One attractive feature of such a cost-and-profit-sharing arrangement is its flexibility to accommodate change. The deal contains safety valves and exceptions to the full cost-and-profit-sharing arrangement. These are: (1) a party may elect to reduce the level of shared expenses from 50/50, provided that the profit-sharing level is correspondingly reduced, (2) a party may opt out of development costs for a specific product; if the other party continues in the development and commercialization of that product at its own expense, the continuing party will pay a royalty to the other party, rather than share costs and profits, with respect to that product, and (3) Merck will pay Alnylam royalties on product sold outside of the US.6
While many royalty and milestone-based licensing and development deals lead to successful drug development and commercialization, the question always remains whether the risks and rewards allocated on the front end of the deal achieve a balanced exchange of value on the back end — one that best serves the interests of both parties and the long-term health of the $500 billion pharmaceutical industry. Now may be the time for biotech companies to grab a larger slice of the economic pie by participating in profits derived from the commercialization of their intellectual property and developed products. Now, too, may be the time for Big Pharma to encourage biotech companies to underwrite a portion of product development costs.

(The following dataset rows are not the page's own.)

-- ==== Sys2Proof/Tests/Slice0.lean ====
section
/-! SUPPORT. Tests: ill-formed terms that the checks refuse, words of the spec that decode to their instructions, single steps
against the spec's own examples, and for each statement a state and operands that meet its hypotheses. -/

namespace Sys2Proof.Tests

open Machine

-- One theorem is elaborated after another: each is a computation of its own, and together they would need a thread each.
set_option Elab.async false

/-! ## A setting, and what a witness shows in it -/

/-- The setting of log entry 3 with its wave issuing a four-byte instruction that ends its clause body: 32 threads active,
registers as at launch, memory mapped, and nothing in flight. -/
def base : State := (begin? (placeWord State.reset 0x35) 0).getD State.reset

/-- The setting with its wave, its team and its grid changed. -/
def baseWith (f : Wave → Wave) (g : Team → Team := id) (h : Grid → Grid := id) : State :=
  { base with waves := base.waves.map f, teams := base.teams.map g, grids := base.grids.map h }

/-- The wave that `s` names issues `len` bytes at some issue that satisfies `P`. -/
def Seen (s : State) (len : Nat) (P : Issue → Prop) : Prop := ∃ c, Runs s c len ∧ P c

theorem any_some {α : Type} {x : Option α} {p : α → Bool} (h : x.any p = true) : ∃ a, x = some a ∧ p a = true := by
  cases x with
  | none => simp at h
  | some a => exact ⟨a, rfl, h⟩

theorem seen_of {s : State} {len : Nat} {P : Issue → Prop} [DecidablePred P]
    (h : ((issuing s).any fun c => (c.e.ctx.any fun x => decide (c.e.pc + len ≤ x.endPc)) && decide (c.w.left ≠ 0) && decide (P c)) = true) :
    Seen s len P := by
  obtain ⟨c, hc, h⟩ := any_some h
  simp only [Bool.and_eq_true, decide_eq_true_eq] at h
  obtain ⟨x, hx, hb⟩ := any_some h.1.1
  exact ⟨c, ⟨hc, ⟨x, hx, of_decide_eq_true hb⟩, h.1.2⟩, h.2⟩

/-- An operation in flight of a lone wave, with the wave and the issue that made it. -/
theorem flying_of {s : State} {o : Op} {P : Wave → Issue → Prop} [∀ w c, Decidable (P w c)]
    (h : ((s.wave? o.wave).any fun w => (opIssue s o).any fun c =>
      decide (s.op? o.id = some o ∧ w.role = .solo ∧ c.tm.peer = none ∧ P w c)) = true) :
    ∃ w c, Flying s o w c ∧ P w c := by
  obtain ⟨w, hw, h⟩ := any_some h
  obtain ⟨c, hc, h⟩ := any_some h
  obtain ⟨h1, h2, h3, h4⟩ := of_decide_eq_true h
  exact ⟨w, c, ⟨h1, hc, hw, h2, h3⟩, h4⟩

/-! ## Each statement's hypotheses are met: the lane instructions -/

/-- The hypotheses of the statements about Format A forms, with a last-use source that is also the destination. -/
theorem witness_formA : ∃ o : OpA, o.ca ≠ 3 ∧ o.cb ≠ 3 ∧ o.ca = 1 ∧ o.d = o.a ∧ o.d.toNat < 16 ∧ Seen base 4 fun c =>
    Declared c [o.d.toNat, o.a.toNat, o.b.toNat] [] ∧ Unpoisoned c [o.a.toNat, o.b.toNat] [] [] ∧
      Unpoisoned c [o.d.toNat] [] [] ∧ Declared c [o.a.toNat, o.b.toNat] [o.d.toNat] ∧ Unpoisoned c [] [] [o.d.toNat] ∧
      Unpoisoned c [] [o.a.toNat, o.b.toNat] [] ∧ c.mask ≠ 0 :=
  ⟨⟨0, 63, 1, 1, 1⟩, by decide, by decide, rfl, rfl, by decide, seen_of (by decide +kernel)⟩

/-- BitwiseAndMoveResults and UniformResults: vmov, vsplat and the uniform forms. -/
theorem witness_moves : ∃ o : OpDA, o.ca ≠ 3 ∧ Seen base 4 fun c => Declared c [o.d.toNat, o.a.toNat] [] ∧
    Unpoisoned c [o.a.toNat] [o.a.toNat] [] ∧ Unpoisoned c [] [63, o.a.toNat] [] :=
  ⟨⟨1, 2, 63⟩, by decide, seen_of (by decide +kernel)⟩

/-- The setting at a two-byte instruction. -/
def base2 : State := (begin? (placeWord State.reset 0x7C2) 0).getD State.reset

/-- ShortFormResults. -/
theorem witness_shortForms : ∃ o : Op16, Seen base2 2 fun c => Declared c [o.d.toNat, o.b.toNat] [] ∧
    Unpoisoned c [o.d.toNat, o.b.toNat] [] [] :=
  ⟨⟨31, 63⟩, seen_of (by decide +kernel)⟩

/-- ImmediateResults, at the least immediate of Format I and the greatest of Format L. -/
theorem witness_immediates : ∃ (i : OpI) (l : OpL), Seen base 4 fun c => Unpoisoned c [] [i.a.toNat, l.d.toNat] [] ∧
    Declared c [i.d.toNat, i.a.toNat, l.d.toNat] [] ∧ Unpoisoned c [i.a.toNat, l.d.toNat] [] [] :=
  ⟨⟨0x800, 0, 4⟩, ⟨0xFFFF, 63⟩, seen_of (by decide +kernel)⟩

/-- UnaryIntegerResults and OneSourceResults, at the last type of each. -/
theorem witness_unary : ∃ (o : OpUI) (u : OpU), o.ca ≠ 3 ∧ u.ca ≠ 3 ∧ Seen base 4 fun c =>
    Declared c [o.d.toNat, o.a.toNat, u.d.toNat, u.a.toNat] [] ∧ Unpoisoned c [o.a.toNat, u.a.toNat] [] [] :=
  ⟨⟨1, 1, 0, 0⟩, ⟨3, 0, 0, 1⟩, by decide, by decide, seen_of (by decide +kernel)⟩

/-- RoundedFormResults under rs, and under another rounding. -/
theorem witness_rounded : ∃ o p : OpQ, WellFormed (.vfaddQ o) ∧ WellFormed (.vfaddQ p) ∧ rndOf o.rnd.toNat = .rs ∧
    rndOf p.rnd.toNat ≠ .rs ∧ Seen base 4 fun c => Declared c [o.d.toNat, o.a.toNat, o.b.toNat, p.d.toNat, p.a.toNat, p.b.toNat] [] ∧
      Unpoisoned c [o.d.toNat, o.a.toNat, o.b.toNat, p.d.toNat, p.a.toNat, p.b.toNat] [] [] :=
  ⟨⟨2, 5, 1, 0, 0, 1⟩, ⟨3, 0, 0, 0, 0, 1⟩, by decide, by decide, by decide, by decide, seen_of (by decide +kernel)⟩

/-- ConversionResults, to a narrower type under rs. -/
theorem witness_conversion : ∃ o : OpC, WellFormed (.vcvt o) ∧ rndOf o.rnd.toNat = .rs ∧ Seen base 4 fun c =>
    Declared c [o.d.toNat, o.a.toNat] [] ∧ Unpoisoned c [o.a.toNat] [] [] :=
  ⟨⟨1, 5, 2, 1, 0, 0, 1⟩, by decide, by decide, seen_of (by decide +kernel)⟩

/-- CompareAndPredicateResults: one form of each class is well formed, and p0 is written. -/
theorem witness_compares : ∃ (o : OpP) (l : OpPL) (n : OpPN), WellFormed (.vceq o) ∧ WellFormed (.scneu { o with t := 5 }) ∧
    l.pd ≠ 7 ∧ n.pd ≠ 7 ∧ l.pa = 7 ∧ Seen base 4 fun c => Declared c [o.a.toNat, o.b.toNat] [] ∧
      Unpoisoned c [o.a.toNat, o.b.toNat] [o.a.toNat, o.b.toNat] [] :=
  ⟨⟨0, 1, 2, 6, 0⟩, ⟨0, 7, 6⟩, ⟨7, 0⟩, by decide, by decide, by decide, by decide, rfl, seen_of (by decide +kernel)⟩

/-- SelectResult and ShuffleResults, with a source that no thread holds alike. -/
theorem witness_select : ∃ (o : OpE) (x : OpX), o.ca ≠ 3 ∧ o.cb ≠ 3 ∧ x.p ≠ 7 ∧ Seen base 4 fun c =>
    Declared c [o.d.toNat, o.a.toNat, o.b.toNat, x.d.toNat, x.a.toNat, x.b.toNat] [] ∧
      Unpoisoned c [o.a.toNat, o.b.toNat, x.a.toNat, x.b.toNat, x.d.toNat] [x.b.toNat] [] ∧
      c.w.getV o.a.toNat 0 ≠ c.w.getV o.a.toNat 31 :=
  ⟨⟨2, 0, 1, 1, 0, 2⟩, ⟨6, 0, 0, 1⟩, by decide, by decide, by decide, seen_of (by decide +kernel)⟩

Of course, the ability of biotech companies to share costs and profits requires that they have the capital to invest in product development. The present environment is very encouraging and bodes well for a wider adoption of cost sharing and profit sharing deals between large pharmaceutical firms and biotech companies. According to a healthcare report by Jefferies & Co., private biotech companies raised nearly $4.2 billion in 2004, and public biotech companies raised $4.1 billion, up almost 50 percent in each category over 2003.1
In the absence of the pharmaceutical industry more widely embracing "cost and profit sharing deals" over "royalty and milestone deals" in drug development and commercialization, some in Big Pharma may conclude that industry demand for new products has driven or will drive "royalty and milestone deals" too high. If that occurs, more large pharmaceutical firms may seek to purchase entire biotech companies. M
1. Abrams, SL. Searching for a Cure. Investment Dealers Digest. 2005 March 28.

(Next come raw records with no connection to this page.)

-- ==== Sys2Proof/Machine/Operands.lean ====
section
/-! DEFINITION. Operand forms and bit placement: the class a VC field names (30_encoding.md R74), the bits of the byte
being sent (41_byte_transfer.md R120, R121), the bits of the word being received (R131, R132), byte numbering
(20_memory.md R62). -/

namespace Sys2Proof.Machine

/-- The class of a VC field (R74); 7 to 15 name none. -/
def vclassOf (vc : BitVec 4) : Option VClass :=
  match vc.toNat with
  | 0 => some .status
  | 1 => some .soc
  | 2 => some .voltage
  | 3 => some .current
  | 4 => some .temp
  | 5 => some .tte
  | 6 => some .ttf
  | _ => none

/-- The VC field of a class (R74). -/
def vcOfClass : VClass → BitVec 4
  | .status => 0#4
  | .soc => 1#4
  | .voltage => 2#4
  | .current => 3#4
  | .temp => 4#4
  | .tte => 5#4
  | .ttf => 6#4

/-- `ATT` as the two bits that ATTEMPTS takes (10_state.md R30). -/
def AttemptNo.bits : AttemptNo → BitVec 2
  | .first => 1#2
  | .second => 2#2

/-- The drive that puts a bit on DATA: a 1 floats, a 0 is driven low (R121). -/
def driveOfBit (b : Bool) : Drive := if b then .floating else .drivenLow

/-- `SR[i] <- b` (R131). -/
def putBit (v : HalfWord) (i : Nat) (b : Bool) : HalfWord :=
  (v &&& ~~~(1#16 <<< i)) ||| ((BitVec.ofBool b).zeroExtend 16 <<< i)

/-- `concat(hi, lo)` (00_scope.md R7). -/
def concatBytes (hi lo : Byte) : HalfWord := hi ++ lo

/-- Byte `k` of a host register: its bits 8k+7..8k (R62, numbering only: no access sees it). -/
def registerByte (w : Word) (k : Nat) : Byte := w.extractLsb' (8 * k) 8

end Sys2Proof.Machine
end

2. Wyeth Reports Results for the 2004 Fourth Quarter and Full Year [press release]. Madison, NJ: Wyeth. 2005 January 31. Available at: http://www.wyeth.com/news/Pressed_and_Released/pr01_31_2005_06_43_17.asp
3. Product Development and Commercialization Agreement, June 11, 2003, between Pozen, Inc and Glaxo Group Ltd (dba GlaxoSmithKline). Filed with Securities and Exchange Commission. 2003 August 12, as Exhibit 10.1 to Pozen, Inc's Form 10-Q.
4. Headache News, 2000, July. Nearly 28 million Americans have migraine, and one in four US households have at least one migraine sufferer. American Council for Headache Education Website. Available at: http://www.achenet.org/news/older/072000.php.

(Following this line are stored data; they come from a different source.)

-- ==== Sys2Proof/Laws/Step.lean ====
section
/-! SUPPORT. Inversion lemmas: what a command's meaning, a micro-step, an engine step, a host access and a step of the
machine can do, each said once. -/

namespace Sys2Proof.Machine

/-! ### Meanings -/

/-- A command answers a next state exactly when nothing refuses it, and then it has run to its end. -/
theorem command_next {i : Instr} {r : Option RefuseReason} {run : State → State} {s t : State} :
    command i r run s = .next t ↔ s.busy = false ∧ r = none ∧ t = run (s.issue i) := by
  cases hb : s.busy <;> cases r <;> simp [command, hb, eq_comm]

/-- RF_BUSY comes before the precondition. -/
theorem command_refused {i : Instr} {r : Option RefuseReason} {run : State → State} {s : State} {q : RefuseReason} :
    command i r run s = .refused (.refuse q) ↔ (s.busy = true ∧ q = .busy) ∨ (s.busy = false ∧ r = some q) := by
  cases hb : s.busy <;> cases r <;> simp [command, hb, eq_comm]

/-- What a command does from the state it was issued in: its micro-program (READREG's with its loop) and its completion. -/
def runWhole (i : Instr) (s : State) : State :=
  match i with
  | .start => startDone (runSteps startBody s)
  | .rstart => rstartDone (runSteps rstartBody s)
  | .stop => stopDone (runSteps stopBody s)
  | .sendbyte v => sendbyteDone (runSteps (sendbyteBody v) s)
  | .readword => readwordDone (runSteps readwordBody s)
  | .readreg vc wa rp ra => readregDone vc (readregRun vc wa rp ra s)

/-- Every meaning has the one form. -/
theorem exec_eq_command (i : Instr) (s : State) : exec i s = command i (refusalOf i s) (runWhole i) s := by
  cases i <;> rfl

/-- When a command answers a next state, and which. -/
theorem exec_next {i : Instr} {s t : State} :
    exec i s = .next t ↔ s.busy = false ∧ refusalOf i s = none ∧ t = runWhole i (s.issue i) := by
  rw [exec_eq_command, command_next]

/-- When a command is refused, and why. -/
theorem exec_refused {i : Instr} {s : State} {r : RefuseReason} :
    exec i s = .refused (.refuse r) ↔ (s.busy = true ∧ r = .busy) ∨ (s.busy = false ∧ refusalOf i s = some r) := by
  rw [exec_eq_command, command_refused]

/-- A command answers a next state or is refused for a reason of R183, nothing else. -/
theorem exec_cases (i : Instr) (s : State) : (∃ t, exec i s = .next t) ∨ ∃ r, exec i s = .refused (.refuse r) := by
  cases hb : s.busy
  · cases hr : refusalOf i s with
    | none => exact .inl ⟨_, exec_next.mpr ⟨hb, hr, rfl⟩⟩
    | some r => exact .inr ⟨r, exec_refused.mpr (.inr ⟨hb, hr⟩)⟩
  · exact .inr ⟨.busy, exec_refused.mpr (.inl ⟨hb, rfl⟩)⟩

/-! ### Micro-steps -/

/-- The fields no micro-operation and no attached register write touches agree. -/
structure Apart (s t : State) : Prop where
  bounds : t.bounds = s.bounds
  cur : t.cur = s.cur
  att : t.att = s.att
  rxdata : t.rxdata = s.rxdata
  failed : t.failed = s.failed
  valid : t.valid = s.valid
  attempts : t.attempts = s.attempts
  lastop : t.lastop = s.lastop
  busy : t.busy = s.busy
  busyDraws : t.busyDraws = s.busyDraws
  inputs : t.inputs = s.inputs
  reads : t.reads = s.reads
  refusals : t.refusals = s.refusals

theorem Apart.refl (s : State) : Apart s s := by constructor <;> rfl

theorem Apart.trans {s t u : State} (h : Apart s t) (k : Apart t u) : Apart s u where
  bounds := k.bounds.trans h.bounds
  cur := k.cur.trans h.cur
  att := k.att.trans h.att
  rxdata := k.rxdata.trans h.rxdata
  failed := k.failed.trans h.failed
  valid := k.valid.trans h.valid
  attempts := k.attempts.trans h.attempts
  lastop := k.lastop.trans h.lastop
  busy := k.busy.trans h.busy
  busyDraws := k.busyDraws.trans h.busyDraws
  inputs := k.inputs.trans h.inputs
  reads := k.reads.trans h.reads
  refusals := k.refusals.trans h.refusals

theorem apart_runLatch (s : State) (c : Latch) : Apart s (runLatch s c) := by
  cases c <;> constructor <;> rfl

theorem apart_runLatches (cs : List Latch) (s : State) : Apart s (cs.foldl runLatch s) := by
  induction cs generalizing s with
  | nil => exact .refl s
  | cons c cs ih => exact (apart_runLatch s c).trans (ih _)

theorem apart_runMicro (m : Micro) (s : State) : Apart s (runMicro m s) := by
  cases m with
  | float l => cases l <;> constructor <;> rfl
  | driveLow l => cases l <;> constructor <;> rfl
  | driveBit i => simp only [runMicro]; split <;> constructor <;> rfl
  | wait k => constructor <;> rfl
  | sampleAck => constructor <;> rfl
  | sampleBit i => constructor <;> rfl

theorem apart_microStep (s : State) (m : MicroStep) : Apart s (microStep s m) := by
  have h := ((apart_runLatches m.before s).trans (apart_runMicro m.op _)).trans (apart_runLatches m.after _)
  exact h.trans (by constructor <;> rfl)

/-- Register writes leave lines, trace and samples alone. -/
theorem runLatches_lines (cs : List Latch) (s : State) :
    (cs.foldl runLatch s).lineClk = s.lineClk ∧ (cs.foldl runLatch s).lineData = s.lineData
      ∧ (cs.foldl runLatch s).trace = s.trace ∧ (cs.foldl runLatch s).upc = s.upc := by
  induction cs generalizing s with
  | nil => exact ⟨rfl, rfl, rfl, rfl⟩
  | cons c cs ih => cases c <;> exact ih _

/-- The one event of a micro-operation, and the lines after it (00_scope.md R9 to R14). -/
theorem runMicro_event (m : Micro) (s : State) :
    ∃ e, (runMicro m s).trace = s.trace ++ [e] ∧ (runMicro m s).lineClk = driveAfter .clk s.lineClk e
      ∧ (runMicro m s).lineData = driveAfter .data s.lineData e ∧ (runMicro m s).upc = s.upc := by
  cases m with
  | float l => cases l <;> exact ⟨.float _, rfl, rfl, rfl, rfl⟩
  | driveLow l => cases l <;> exact ⟨.driveLow _, rfl, rfl, rfl, rfl⟩
  | driveBit i =>
    simp only [runMicro]
    split
    · exact ⟨.float .data, rfl, rfl, rfl, rfl⟩
    · exact ⟨.driveLow .data, rfl, rfl, rfl, rfl⟩
  | wait k => exact ⟨.wait k, rfl, rfl, rfl, rfl⟩
  | sampleAck => exact ⟨.sample .data _, rfl, rfl, rfl, rfl⟩
  | sampleBit i => exact ⟨.sample .data _, rfl, rfl, rfl, rfl⟩

/-- A micro-step leaves one event, moves the lines as the event says and takes `upc` one on. -/
theorem microStep_event (s : State) (m : MicroStep) :
    ∃ e, (microStep s m).trace = s.trace ++ [e] ∧ (microStep s m).lineClk = driveAfter .clk s.lineClk e
      ∧ (microStep s m).lineData = driveAfter .data s.lineData e ∧ (microStep s m).upc = s.upc + 1 := by
  obtain ⟨bc, bd, bt, bu⟩ := runLatches_lines m.before s
  obtain ⟨e, et, ec, ed, eu⟩ := runMicro_event m.op (m.before.foldl runLatch s)
  obtain ⟨ac, ad, at', au⟩ := runLatches_lines m.after (runMicro m.op (m.before.foldl runLatch s))
  refine ⟨e, ?_, ?_, ?_, ?_⟩
  · simp only [microStep]; rw [at', et, bt]
  · simp only [microStep]; rw [ac, ec, bc]
  · simp only [microStep]; rw [ad, ed, bd]
  · simp only [microStep]; rw [au, eu, bu]

/-- The programs of the five single commands write no flag: at most TXB is loaded. -/
theorem program_latches (i : Instr) (h : i.opcode ≠ 0x6#4) (m : MicroStep) (hm : m ∈ program i) :
    (∀ c ∈ m.before, ∃ v, c = .loadTxb v) ∧ m.after = [] := by
  have hp : ∀ ms : List Micro, ∀ x ∈ plain ms, x.before = [] ∧ x.after = [] := by
    intro ms x hx
    simp only [plain, List.mem_map] at hx
    obtain ⟨a, -, rfl⟩ := hx
    exact ⟨rfl, rfl⟩
  cases i with
  | readreg => exact absurd rfl h
  | sendbyte v =>
    have hb : program (.sendbyte v) = { before := [.loadTxb v], op := .driveBit 7, after := [] } ::
        (plain (bitsDown.flatMap sendBit ++ ackSlot)).tail := rfl
    rw [hb] at hm
    rcases List.mem_cons.mp hm with rfl | hm
    · exact ⟨by simp, rfl⟩
    · have := hp _ m (List.mem_of_mem_tail hm)
      simp [this]
  | start => have := hp _ m hm; simp [this]
  | rstart => have := hp _ m hm; simp [this]
  | stop => have := hp _ m hm; simp [this]
  | readword => have := hp _ m hm; simp [this]

theorem runMicro_flags (m : Micro) (s : State) :
    (runMicro m s).sess = s.sess ∧ (runMicro m s).err = s.err ∧ (runMicro m s).ack = s.ack
      ∧ (runMicro m s).phase = s.phase := by
  cases m with
  | float l => cases l <;> exact ⟨rfl, rfl, rfl, rfl⟩
  | driveLow l => cases l <;> exact ⟨rfl, rfl, rfl, rfl⟩
  | driveBit i => simp only [runMicro]; split <;> exact ⟨rfl, rfl, rfl, rfl⟩
  | wait k => exact ⟨rfl, rfl, rfl, rfl⟩
  | sampleAck => exact ⟨rfl, rfl, rfl, rfl⟩
  | sampleBit i => exact ⟨rfl, rfl, rfl, rfl⟩

/-- A micro-step of a single command writes no flag (the flags are the completion's). -/
theorem microStep_flags (i : Instr) (h : i.opcode ≠ 0x6#4) (m : MicroStep) (hm : m ∈ program i) (s : State) :
    (microStep s m).sess = s.sess ∧ (microStep s m).err = s.err ∧ (microStep s m).ack = s.ack
      ∧ (microStep s m).phase = s.phase := by
  obtain ⟨hb, ha⟩ := program_latches i h m hm
  have hl : ∀ (cs : List Latch) (u : State), (∀ c ∈ cs, ∃ v, c = .loadTxb v) →
      (cs.foldl runLatch u).sess = u.sess ∧ (cs.foldl runLatch u).err = u.err ∧ (cs.foldl runLatch u).ack = u.ack
        ∧ (cs.foldl runLatch u).phase = u.phase := by
    intro cs
    induction cs with
    | nil => exact fun u _ => ⟨rfl, rfl, rfl, rfl⟩
    | cons c cs ih =>
      intro u hc
      obtain ⟨v, rfl⟩ := hc c (List.mem_cons_self ..)
      exact ih _ (fun c' h' => hc c' (List.mem_cons_of_mem _ h'))
  have h1 := hl m.before s hb
  have h2 := runMicro_flags m.op (m.before.foldl runLatch s)
  simp only [microStep, ha, List.foldl_nil]
  exact ⟨h2.1.trans h1.1, h2.2.1.trans h1.2.1, h2.2.2.1.trans h1.2.2.1, h2.2.2.2.trans h1.2.2.2⟩

/-! ### The engine -/

/-- An engine step runs a micro-operation of the command in CUR, or is CHECK, or completes the command. -/
theorem engineStep_cases {s t : State} (h : engineStep s = .next t) :
    ∃ i, s.cur = some i
      ∧ ((∃ m, (program i)[s.upc]? = some m ∧ t = microStep s m) ∨ (s.phase = .check ∧ t = checkStep i s)
        ∨ t = finish i s) := by
  unfold engineStep at h
  cases hc : s.cur with
  | none => simp [hc] at h
  | some i =>
    refine ⟨i, rfl, ?_⟩
    have ha : ∀ {u}, Host.Outcome.next (advance i s) = (Host.Outcome.next u : Host.Outcome State Fault Refusal) →
        (∃ m, (program i)[s.upc]? = some m ∧ u = microStep s m) ∨ u = finish i s := by
      intro u hu
      obtain rfl := Host.Outcome.next.inj hu
      unfold advance
      cases hp : (program i)[s.upc]? with
      | none => exact .inr rfl
      | some m => exact .inl ⟨m, rfl, rfl⟩
    simp only [hc] at h
    cases hph : s.phase <;> simp only [hph] at h
    · rcases ha h with h | h
      · exact .inl h
      · exact .inr (.inr h)
    · rcases ha h with h | h
      · exact .inl h
      · exact .inr (.inr h)
    · exact .inr (.inl ⟨rfl, (Host.Outcome.next.inj h).symm⟩)
    · rcases ha h with h | h
      · exact .inl h
      · exact .inr (.inr h)
    · exact .inr (.inr (Host.Outcome.next.inj h).symm)

/-! ### The host -/

/-- A host read marks the run, or gives the host a value; the block is as it was. -/
theorem hostRead_sameBlock (off width : Nat) (s : State) : sameBlock s (hostRead off width s) := by
  unfold hostRead readBusy sameBlock
  (repeat' split) <;> rfl

/-- A host read makes no input. -/
theorem hostRead_inputs (off width : Nat) (s : State) : (hostRead off width s).inputs = s.inputs := by
  unfold hostRead readBusy
  (repeat' split) <;> rfl

/-- A CMD write is refused, or accepted: BUSY = 0, the word decodes, the precondition holds. -/
theorem issueCommand_cases (w : Word) (s : State) :
    (∃ r, issueCommand w s = s.refuse r)
      ∨ ∃ i, s.busy = false ∧ decode w = .ok i ∧ refusalOf i s = none ∧ issueCommand w s = accept i s := by
  unfold issueCommand
  cases hb : s.busy
  · cases hd : decode w with
    | error r => exact .inl ⟨r, rfl⟩
    | ok i =>
      cases hr : refusalOf i s with
      | none => exact .inr ⟨i, rfl, rfl, hr, by simp [hr]⟩
      | some r => exact .inl ⟨r, by simp [hr]⟩
  · exact .inl ⟨.busy, rfl⟩

/-- A host write is refused or is an accepted CMD write. -/
theorem hostWrite_cases (off width : Nat) (v : Word) (s : State) :
    (∃ r, hostWrite off width v s = s.refuse r)
      ∨ ∃ i, s.busy = false ∧ decode v = .ok i ∧ refusalOf i s = none ∧ hostWrite off width v s = accept i s := by
  unfold hostWrite
  split
  · exact .inl ⟨_, rfl⟩
  · split
    · exact issueCommand_cases v s
    · exact .inl ⟨_, rfl⟩

/-- The host action "cmd" marks the run or runs a command to its end. -/
theorem runCommandWord_cases (w : Word) (s : State) :
    (∃ r, runCommandWord w s = .next (s.refuse r))
      ∨ ∃ i t, s.busy = false ∧ decode w = .ok i ∧ exec i s = .next t ∧ runCommandWord w s = .next t := by
  unfold runCommandWord
  cases hb : s.busy
  · cases hd : decode w with
    | error r => exact .inl ⟨r, rfl⟩
    | ok i =>
      rcases exec_cases i s with ⟨t, ht⟩ | ⟨r, hr⟩
      · exact .inr ⟨i, t, rfl, rfl, ht, by simp [afterExec, ht]⟩
      · exact .inl ⟨r, by simp [afterExec, hr]⟩
  · exact .inl ⟨.busy, rfl⟩

/-- The word of a decoded command runs it (60_exceptions.md R183 where it is refused). -/
theorem runCommandWord_ok {w : Word} {i : Instr} {s : State} (hb : s.busy = false) (hd : decode w = .ok i) :
    runCommandWord w s = afterExec s (exec i s) := by
  simp [runCommandWord, hb, hd]

/-- A 32-bit write at offset 0 issues the command. -/
theorem hostWrite_cmd (w : Word) (s : State) : hostWrite 0x0 4 w s = issueCommand w s := rfl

5. Therapeutic programs. Alnylam Pharmaceuticals Website.Available at http://www.alnylam.com/therapeutic-programs/programs.asp.
6. Collaboration and License Agreement, 2004 June 29, between Merck & Co, Inc and Alnylam Pharmaceuticals, Inc. Filed with the Securities and Exchange Commission, 2004 August 12, as Exhibit 10.1 to Alnylam's Form 10-Q.
7. More Americans Facing Blindness Than Ever Before [press release]. Washington, DC: National Institutes of Health — National Eye Institute; 2002 March 20. Available at: http://www.nei.nih.gov/news/pressreleases/032002.asp.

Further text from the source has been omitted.